### Exercise instructions
All that is wanted is an exact copy of the line containing "(commandWord Opc.nop 0#0)" and the lines after it, through the end of the records.

### Data

-- ==== Sys2Proof/Decode.lean ====
section
/-!
DEFINITION. The decoder of command words, total on all 2^32 words and rejecting by cause (30_encoding.md R63, R64, R66, R68), the encoder of instructions as port operations, and the host's numbering of a table row's bits.
-/
namespace Sys2Proof

open Sys2Proof.Machine

/-- The instruction, if the reserved bits of its format are clear (R63). -/
def checkReserved (f : Format) (w : Word) (i : Instr) : Except DecodeError Instr :=
  if reservedClear f w then .ok i else .error .reservedBits

/-- The instruction a command word spells: OPC selects the row (R64), an OPC outside the table is refused whatever OPND
holds (R66), then the reserved bits are checked (R63, R117). -/
def decodeCommand (w : Word) : Except DecodeError Instr :=
  if opcField w = Opc.nop then checkReserved .n w .nop
  else if opcField w = Opc.cfgAddr then checkReserved .a w (.cfgAddr (addr7Field w))
  else if opcField w = Opc.cfgBoBase then checkReserved .h w (.cfgBoBase (imm16Field w))
  else if opcField w = Opc.cfgBoCap then checkReserved .h w (.cfgBoCap (imm16Field w))
  else if opcField w = Opc.clrErr then checkReserved .n w .clrErr
  else if opcField w = Opc.crcInit then checkReserved .n w .crcInit
  else if opcField w = Opc.crcLoad then checkReserved .b w (.crcLoad (imm8Field w))
  else if opcField w = Opc.crcByte then checkReserved .b w (.crcByte (imm8Field w))
  else if opcField w = Opc.crcCheck then checkReserved .b w (.crcCheck (imm8Field w))
  else if opcField w = Opc.rtStart then checkReserved .b w (.rtStart (imm8Field w))
  else if opcField w = Opc.rtReport then checkReserved .e w (.rtReport (code4Field w))
  else if opcField w = Opc.rtRetry then checkReserved .n w .rtRetry
  else if opcField w = Opc.rtAbort then checkReserved .n w .rtAbort
  else if opcField w = Opc.rtClear then checkReserved .n w .rtClear
  else .error .unknownOpcode

/-- The port operation that carries an instruction: a command word (R62, R64), or a register read for REG_READ (R74). -/
def encode : Instr → HostOp
  | .nop => .writeCmd (commandWord Opc.nop 0#0)
  | .cfgAddr a => .writeCmd (commandWord Opc.cfgAddr a)
  | .cfgBoBase v => .writeCmd (commandWord Opc.cfgBoBase v)
  | .cfgBoCap v => .writeCmd (commandWord Opc.cfgBoCap v)
  | .clrErr => .writeCmd (commandWord Opc.clrErr 0#0)
  | .crcInit => .writeCmd (commandWord Opc.crcInit 0#0)
  | .crcLoad b => .writeCmd (commandWord Opc.crcLoad b)
  | .crcByte b => .writeCmd (commandWord Opc.crcByte b)
  | .crcCheck b => .writeCmd (commandWord Opc.crcCheck b)
  | .rtStart b => .writeCmd (commandWord Opc.rtStart b)
  | .rtReport c => .writeCmd (commandWord Opc.rtReport c)
  | .rtRetry => .writeCmd (commandWord Opc.rtRetry 0#0)
  | .rtAbort => .writeCmd (commandWord Opc.rtAbort 0#0)
  | .rtClear => .writeCmd (commandWord Opc.rtClear 0#0)
  | .regRead i => .readReg i

/-- The instruction a port operation carries, if it carries one. A reset carries none (R74). -/
def decodeOp : HostOp → Option Instr
  | .writeCmd w => (decodeCommand w).toOption
  | .readReg i => some (.regRead i)
  | .reset => none
  | .resetDuringCmd _ => none

/-- The port operation that spec/opcode_table.json's numbering of an instruction's bits stands for (log 8): the row of
REG_READ has a 4-bit index and no word, every other row has 32 bits. -/
def tableOp (nbits w : Nat) : Option HostOp :=
  if nbits ≤ 8 then
    if w < 2 ^ 4 then some (.readReg (BitVec.ofNat 4 w)) else none
  else
    if w < 2 ^ 32 then some (.writeCmd (BitVec.ofNat 32 w)) else none

/-- The instruction the decoder reads from an instruction whose bits, numbered as the opcode table numbers them, are `w`. -/
def decodeTableWord (nbits w : Nat) : Option Instr := (tableOp nbits w).bind decodeOp

end Sys2Proof
end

### Problem solution
  | .nop => .writeCmd (commandWord Opc.nop 0#0)
  | .cfgAddr a => .writeCmd (commandWord Opc.cfgAddr a)
  | .cfgBoBase v => .writeCmd (commandWord Opc.cfgBoBase v)
  | .cfgBoCap v => .writeCmd (commandWord Opc.cfgBoCap v)
  | .clrErr => .writeCmd (commandWord Opc.clrErr 0#0)
  | .crcInit => .writeCmd (commandWord Opc.crcInit 0#0)
  | .crcLoad b => .writeCmd (commandWord Opc.crcLoad b)
  | .crcByte b => .writeCmd (commandWord Opc.crcByte b)
  | .crcCheck b => .writeCmd (commandWord Opc.crcCheck b)
  | .rtStart b => .writeCmd (commandWord Opc.rtStart b)
  | .rtReport c => .writeCmd (commandWord Opc.rtReport c)
  | .rtRetry => .writeCmd (commandWord Opc.rtRetry 0#0)
  | .rtAbort => .writeCmd (commandWord Opc.rtAbort 0#0)
  | .rtClear => .writeCmd (commandWord Opc.rtClear 0#0)
  | .regRead i => .readReg i

/-- The instruction a port operation carries, if it carries one. A reset carries none (R74). -/
def decodeOp : HostOp → Option Instr
  | .writeCmd w => (decodeCommand w).toOption
  | .readReg i => some (.regRead i)
  | .reset => none
  | .resetDuringCmd _ => none

/-- The port operation that spec/opcode_table.json's numbering of an instruction's bits stands for (log 8): the row of
REG_READ has a 4-bit index and no word, every other row has 32 bits. -/
def tableOp (nbits w : Nat) : Option HostOp :=
  if nbits ≤ 8 then
    if w < 2 ^ 4 then some (.readReg (BitVec.ofNat 4 w)) else none
  else
    if w < 2 ^ 32 then some (.writeCmd (BitVec.ofNat 32 w)) else none

/-- The instruction the decoder reads from an instruction whose bits, numbered as the opcode table numbers them, are `w`. -/
def decodeTableWord (nbits w : Nat) : Option Instr := (tableOp nbits w).bind decodeOp

end Sys2Proof
end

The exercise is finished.